Task item -> In the data below, which lines contain "bitField"? List them by copying each one.

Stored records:

----

-- ==== Sys2Proof/Certificates/Slice0/Obligations.lean ====
section
/-! DEFINITION. The statements about the model, for the provers. Each names the rule of spec/ it formalises. Next states
are written out as whole records, so that a result statement is its own frame: every field not named is unchanged. -/

open Sys2Proof Sys2Proof.Machine

/-! ### Encoding and command issue -/

/-- Words written out from the map of R102, two of each family, decode to their commands. A sanity statement. -/
def Obligations.WordsOfEveryFamilyDecode : Prop :=
  decode 0x00000000 = .ok .sysNop ∧ decode 0x01000000 = .ok .sysReset ∧
  decode 0x11000052 = .ok (.crcByte 0x52) ∧ decode 0x14000000 = .ok .crcCheck ∧
  decode 0x20000000 = .ok .tcSet4 ∧ decode 0x28000000 = .ok .tcRender ∧
  decode 0x30000000 = .ok .chNew ∧ decode 0x36000000 = .ok .chCrc ∧
  decode 0x40000000 = .ok .docParse ∧ decode 0x46000000 = .ok .docEmit

/-- The decoder accepts exactly the encoder's words: for every value `w` written to CMD and every command, `w` decodes
to the command if and only if it is the command's word (R99 to R102). -/
def Obligations.DecodeAndEncodeAgree : Prop :=
  ∀ (w : Nat) (i : Instr), decode w = .ok i ↔ w = (encode i).toNat

/-- R103: which values of CMD are illegal, and that issuing one completes BadCommand and changes nothing but
STATUS.CODE and RES (the host's operation is used up). -/
def Obligations.IllegalWordsCompleteBadCommand : Prop :=
  (∀ w : Nat, (∃ e, decode w = .error e) ↔
    (bitField w 31 24 ∉
        [0x00, 0x01, 0x10, 0x11, 0x12, 0x13, 0x14, 0x20, 0x21, 0x22, 0x23, 0x24, 0x25, 0x26, 0x27, 0x28,
         0x30, 0x31, 0x32, 0x33, 0x34, 0x35, 0x36, 0x40, 0x41, 0x42, 0x43, 0x44, 0x45, 0x46] ∨
      bitField w 23 8 ≠ 0 ∨ (bitField w 7 0 ≠ 0 ∧ bitField w 31 24 ≠ 0x11) ∨ 2 ^ 32 ≤ w)) ∧
  (∀ (s : State) (rest : List HostOp) (w : Nat) (e : DecodeError),
    s.pending = .wr 0 w :: rest → w < 2 ^ s.cfg.aw → decode w = .error e →
      step s = .next { s with pending := rest, code := .badCommand, res := 0 })

/-- R275: a write of CMD decodes the word and, in one step, completes BadCommand if it is illegal and otherwise runs the
command's rule to completion. There is no program counter to move: the step only takes the operation off the host's
list. The last part says the same of the place `withFetchWord` puts a word. -/
def Obligations.StepRunsTheDecodedCommand : Prop :=
  (∀ (s : State) (rest : List HostOp) (w : Nat) (i : Instr),
    s.pending = .wr 0 w :: rest → w < 2 ^ s.cfg.aw → decode w = .ok i →
      step s = exec i { s with pending := rest }) ∧
  (∀ (s : State) (rest : List HostOp) (w : Nat) (e : DecodeError),
    s.pending = .wr 0 w :: rest → w < 2 ^ s.cfg.aw → decode w = .error e →
      step s = .next { s with pending := rest, code := .badCommand, res := 0 }) ∧
  (∀ (s : State) (w : Nat) (i : Instr),
    w < 2 ^ s.cfg.aw → decode w = .ok i → step (s.withFetchWord 32 w) = exec i s)

/-! ### Host operations -/

/-- R272: a write of A0, A1 or OPTR sets that register and nothing else; a write of a read-only register is ignored; a
write of CMD issues the command. -/
def Obligations.HostRegisterWrites : Prop :=
  ∀ (s : State) (rest : List HostOp) (n v : Nat), s.pending = .wr n v :: rest → v < 2 ^ s.cfg.aw →
    (n = 0 → ∀ i, decode v = .ok i → step s = exec i { s with pending := rest }) ∧
    (n = 0 → ∀ e, decode v = .error e → step s = .next { s with pending := rest, code := .badCommand, res := 0 }) ∧
    (n = 2 → step s = .next { s with pending := rest, a0 := v }) ∧
    (n = 3 → step s = .next { s with pending := rest, a1 := v }) ∧
    (n = 6 → step s = .next { s with pending := rest, optr := v }) ∧
    (n = 1 ∨ n = 4 ∨ n = 5 ∨ n = 7 → step s = .next { s with pending := rest })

----

Exercise solution ->
    (bitField w 31 24 ∉
      bitField w 23 8 ≠ 0 ∨ (bitField w 7 0 ≠ 0 ∧ bitField w 31 24 ≠ 0x11) ∨ 2 ^ 32 ≤ w)) ∧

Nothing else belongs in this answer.